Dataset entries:
/-! ### complete -/

@[simp] theorem complete_rxEn (s : State) (o : Byte) (c : ResultCode) : (s.complete o c).rxEn = s.rxEn := by
  cases h : c.isContract <;> simp [State.complete, h]
@[simp] theorem complete_cmd (s : State) (o : Byte) (c : ResultCode) : (s.complete o c).cmd = s.cmd := by
  cases h : c.isContract <;> simp [State.complete, h]
@[simp] theorem complete_irqEn (s : State) (o : Byte) (c : ResultCode) : (s.complete o c).irqEn = s.irqEn := by
  cases h : c.isContract <;> simp [State.complete, h]
@[simp] theorem complete_args (s : State) (o : Byte) (c : ResultCode) : (s.complete o c).args = s.args := by
  cases h : c.isContract <;> simp [State.complete, h]
@[simp] theorem complete_txFrameLen (s : State) (o : Byte) (c : ResultCode) : (s.complete o c).txFrameLen = s.txFrameLen := by
  cases h : c.isContract <;> simp [State.complete, h]
@[simp] theorem complete_txh (s : State) (o : Byte) (c : ResultCode) : (s.complete o c).txh = s.txh := by
  cases h : c.isContract <;> simp [State.complete, h]
@[simp] theorem complete_rxh (s : State) (o : Byte) (c : ResultCode) : (s.complete o c).rxh = s.rxh := by
  cases h : c.isContract <;> simp [State.complete, h]
@[simp] theorem complete_part (s : State) (o : Byte) (c : ResultCode) : (s.complete o c).part = s.part := by
  cases h : c.isContract <;> simp [State.complete, h]
@[simp] theorem complete_codec (s : State) (o : Byte) (c : ResultCode) : (s.complete o c).codec = s.codec := by
  cases h : c.isContract <;> simp [State.complete, h]
@[simp] theorem complete_lfsrTx (s : State) (o : Byte) (c : ResultCode) : (s.complete o c).lfsrTx = s.lfsrTx := by
  cases h : c.isContract <;> simp [State.complete, h]
@[simp] theorem complete_lfsrRx (s : State) (o : Byte) (c : ResultCode) : (s.complete o c).lfsrRx = s.lfsrRx := by
  cases h : c.isContract <;> simp [State.complete, h]
@[simp] theorem complete_rx (s : State) (o : Byte) (c : ResultCode) : (s.complete o c).rx = s.rx := by
  cases h : c.isContract <;> simp [State.complete, h]
@[simp] theorem complete_pipe (s : State) (o : Byte) (c : ResultCode) : (s.complete o c).pipe = s.pipe := by
  cases h : c.isContract <;> simp [State.complete, h]
@[simp] theorem complete_cfg (s : State) (o : Byte) (c : ResultCode) : (s.complete o c).cfg = s.cfg := by
  cases h : c.isContract <;> simp [State.complete, h]
@[simp] theorem complete_prev (s : State) (o : Byte) (c : ResultCode) : (s.complete o c).prev = s.prev := by
  cases h : c.isContract <;> simp [State.complete, h]
@[simp] theorem complete_mem (s : State) (o : Byte) (c : ResultCode) : (s.complete o c).mem = s.mem := by
  cases h : c.isContract <;> simp [State.complete, h]
@[simp] theorem complete_rxPos (s : State) (o : Byte) (c : ResultCode) : (s.complete o c).rxPos = s.rxPos := by
  cases h : c.isContract <;> simp [State.complete, h]
@[simp] theorem complete_inputs (s : State) (o : Byte) (c : ResultCode) : (s.complete o c).inputs = s.inputs := by
  cases h : c.isContract <;> simp [State.complete, h]
@[simp] theorem complete_busOut (s : State) (o : Byte) (c : ResultCode) : (s.complete o c).busOut = s.busOut := by
  cases h : c.isContract <;> simp [State.complete, h]
@[simp] theorem complete_draws (s : State) (o : Byte) (c : ResultCode) : (s.complete o c).draws = s.draws := by
  cases h : c.isContract <;> simp [State.complete, h]
@[simp] theorem complete_status_payloadOk (s : State) (o : Byte) (c : ResultCode) :
    (s.complete o c).status.payloadOk = s.status.payloadOk := by
  cases h : c.isContract <;> simp [State.complete, h]
@[simp] theorem complete_status_pipeHdrKnown (s : State) (o : Byte) (c : ResultCode) :
    (s.complete o c).status.pipeHdrKnown = s.status.pipeHdrKnown := by
  cases h : c.isContract <;> simp [State.complete, h]
@[simp] theorem complete_status_barkerFound (s : State) (o : Byte) (c : ResultCode) :
    (s.complete o c).status.barkerFound = s.status.barkerFound := by
  cases h : c.isContract <;> simp [State.complete, h]
@[simp] theorem complete_status_pipeDone (s : State) (o : Byte) (c : ResultCode) :
    (s.complete o c).status.pipeDone = s.status.pipeDone := by
  cases h : c.isContract <;> simp [State.complete, h]
@[simp] theorem complete_result (s : State) (o : Byte) (c : ResultCode) :
    (s.complete o c).result = ⟨o, c.value⟩ := by
  cases h : c.isContract <;> simp [State.complete, h]
@[simp] theorem complete_pending (s : State) (o : Byte) (c : ResultCode) : (s.complete o c).pending = none := by
  cases h : c.isContract <;> simp [State.complete, h]
@[simp] theorem complete_busy (s : State) (o : Byte) (c : ResultCode) : (s.complete o c).busy = false := by
  simp [State.busy]
theorem complete_status_fault (s : State) (o : Byte) (c : ResultCode) :
    (s.complete o c).status.fault = (s.status.fault || c.isContract) := by
  cases h : c.isContract <;> simp [State.complete, h]
theorem complete_faultInfo (s : State) (o : Byte) (c : ResultCode) :
    (s.complete o c).faultInfo
      = if c.isContract && !s.status.fault then ⟨o, c.value⟩ else s.faultInfo := by
  cases h : c.isContract <;> cases h' : s.status.fault <;> simp [State.complete, h, raiseFault_faultInfo, h']
theorem complete_event (s : State) (o : Byte) (c : ResultCode) :
    (s.complete o c).event
      = s.event ||| Ev.cmdDone ||| (if c = .ok then 0#11 else Ev.cmdErr)
          ||| (if c.isContract && !s.status.fault then Ev.fault else 0#11) := by
  unfold State.complete
  cases h : c.isContract <;> cases h' : s.status.fault <;> cases c <;> simp_all [raiseFault_event, ResultCode.isContract]
/-- A completion of a successful command, as one record. -/
theorem complete_ok (s : State) (o : Byte) :
    s.complete o .ok = { s with result := ⟨o, 0x00#8⟩, pending := none, event := s.event ||| Ev.cmdDone } := rfl

end Sys2Proof.Machine
end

TASK TO CARRY OUT: An exact transcription of the entries is needed, complete to the final line.

SOLUTION FOR THIS EXERCISE:
/-! ### complete -/

@[simp] theorem complete_rxEn (s : State) (o : Byte) (c : ResultCode) : (s.complete o c).rxEn = s.rxEn := by
  cases h : c.isContract <;> simp [State.complete, h]
@[simp] theorem complete_cmd (s : State) (o : Byte) (c : ResultCode) : (s.complete o c).cmd = s.cmd := by
  cases h : c.isContract <;> simp [State.complete, h]
@[simp] theorem complete_irqEn (s : State) (o : Byte) (c : ResultCode) : (s.complete o c).irqEn = s.irqEn := by
  cases h : c.isContract <;> simp [State.complete, h]
@[simp] theorem complete_args (s : State) (o : Byte) (c : ResultCode) : (s.complete o c).args = s.args := by
  cases h : c.isContract <;> simp [State.complete, h]
@[simp] theorem complete_txFrameLen (s : State) (o : Byte) (c : ResultCode) : (s.complete o c).txFrameLen = s.txFrameLen := by
  cases h : c.isContract <;> simp [State.complete, h]
@[simp] theorem complete_txh (s : State) (o : Byte) (c : ResultCode) : (s.complete o c).txh = s.txh := by
  cases h : c.isContract <;> simp [State.complete, h]
@[simp] theorem complete_rxh (s : State) (o : Byte) (c : ResultCode) : (s.complete o c).rxh = s.rxh := by
  cases h : c.isContract <;> simp [State.complete, h]
@[simp] theorem complete_part (s : State) (o : Byte) (c : ResultCode) : (s.complete o c).part = s.part := by
  cases h : c.isContract <;> simp [State.complete, h]
@[simp] theorem complete_codec (s : State) (o : Byte) (c : ResultCode) : (s.complete o c).codec = s.codec := by
  cases h : c.isContract <;> simp [State.complete, h]
@[simp] theorem complete_lfsrTx (s : State) (o : Byte) (c : ResultCode) : (s.complete o c).lfsrTx = s.lfsrTx := by
  cases h : c.isContract <;> simp [State.complete, h]
@[simp] theorem complete_lfsrRx (s : State) (o : Byte) (c : ResultCode) : (s.complete o c).lfsrRx = s.lfsrRx := by
  cases h : c.isContract <;> simp [State.complete, h]
@[simp] theorem complete_rx (s : State) (o : Byte) (c : ResultCode) : (s.complete o c).rx = s.rx := by
  cases h : c.isContract <;> simp [State.complete, h]
@[simp] theorem complete_pipe (s : State) (o : Byte) (c : ResultCode) : (s.complete o c).pipe = s.pipe := by
  cases h : c.isContract <;> simp [State.complete, h]
@[simp] theorem complete_cfg (s : State) (o : Byte) (c : ResultCode) : (s.complete o c).cfg = s.cfg := by
  cases h : c.isContract <;> simp [State.complete, h]
@[simp] theorem complete_prev (s : State) (o : Byte) (c : ResultCode) : (s.complete o c).prev = s.prev := by
  cases h : c.isContract <;> simp [State.complete, h]
@[simp] theorem complete_mem (s : State) (o : Byte) (c : ResultCode) : (s.complete o c).mem = s.mem := by
  cases h : c.isContract <;> simp [State.complete, h]
@[simp] theorem complete_rxPos (s : State) (o : Byte) (c : ResultCode) : (s.complete o c).rxPos = s.rxPos := by
  cases h : c.isContract <;> simp [State.complete, h]
@[simp] theorem complete_inputs (s : State) (o : Byte) (c : ResultCode) : (s.complete o c).inputs = s.inputs := by
  cases h : c.isContract <;> simp [State.complete, h]
@[simp] theorem complete_busOut (s : State) (o : Byte) (c : ResultCode) : (s.complete o c).busOut = s.busOut := by
  cases h : c.isContract <;> simp [State.complete, h]
@[simp] theorem complete_draws (s : State) (o : Byte) (c : ResultCode) : (s.complete o c).draws = s.draws := by
  cases h : c.isContract <;> simp [State.complete, h]
@[simp] theorem complete_status_payloadOk (s : State) (o : Byte) (c : ResultCode) :
    (s.complete o c).status.payloadOk = s.status.payloadOk := by
  cases h : c.isContract <;> simp [State.complete, h]
@[simp] theorem complete_status_pipeHdrKnown (s : State) (o : Byte) (c : ResultCode) :
    (s.complete o c).status.pipeHdrKnown = s.status.pipeHdrKnown := by
  cases h : c.isContract <;> simp [State.complete, h]
@[simp] theorem complete_status_barkerFound (s : State) (o : Byte) (c : ResultCode) :
    (s.complete o c).status.barkerFound = s.status.barkerFound := by
  cases h : c.isContract <;> simp [State.complete, h]
@[simp] theorem complete_status_pipeDone (s : State) (o : Byte) (c : ResultCode) :
    (s.complete o c).status.pipeDone = s.status.pipeDone := by
  cases h : c.isContract <;> simp [State.complete, h]
@[simp] theorem complete_result (s : State) (o : Byte) (c : ResultCode) :
    (s.complete o c).result = ⟨o, c.value⟩ := by
  cases h : c.isContract <;> simp [State.complete, h]
@[simp] theorem complete_pending (s : State) (o : Byte) (c : ResultCode) : (s.complete o c).pending = none := by
  cases h : c.isContract <;> simp [State.complete, h]
@[simp] theorem complete_busy (s : State) (o : Byte) (c : ResultCode) : (s.complete o c).busy = false := by
  simp [State.busy]
theorem complete_status_fault (s : State) (o : Byte) (c : ResultCode) :
    (s.complete o c).status.fault = (s.status.fault || c.isContract) := by
  cases h : c.isContract <;> simp [State.complete, h]
theorem complete_faultInfo (s : State) (o : Byte) (c : ResultCode) :
    (s.complete o c).faultInfo
      = if c.isContract && !s.status.fault then ⟨o, c.value⟩ else s.faultInfo := by
  cases h : c.isContract <;> cases h' : s.status.fault <;> simp [State.complete, h, raiseFault_faultInfo, h']
theorem complete_event (s : State) (o : Byte) (c : ResultCode) :
    (s.complete o c).event
      = s.event ||| Ev.cmdDone ||| (if c = .ok then 0#11 else Ev.cmdErr)
          ||| (if c.isContract && !s.status.fault then Ev.fault else 0#11) := by
  unfold State.complete
  cases h : c.isContract <;> cases h' : s.status.fault <;> cases c <;> simp_all [raiseFault_event, ResultCode.isContract]
/-- A completion of a successful command, as one record. -/
theorem complete_ok (s : State) (o : Byte) :
    s.complete o .ok = { s with result := ⟨o, 0x00#8⟩, pending := none, event := s.event ||| Ev.cmdDone } := rfl

end Sys2Proof.Machine
end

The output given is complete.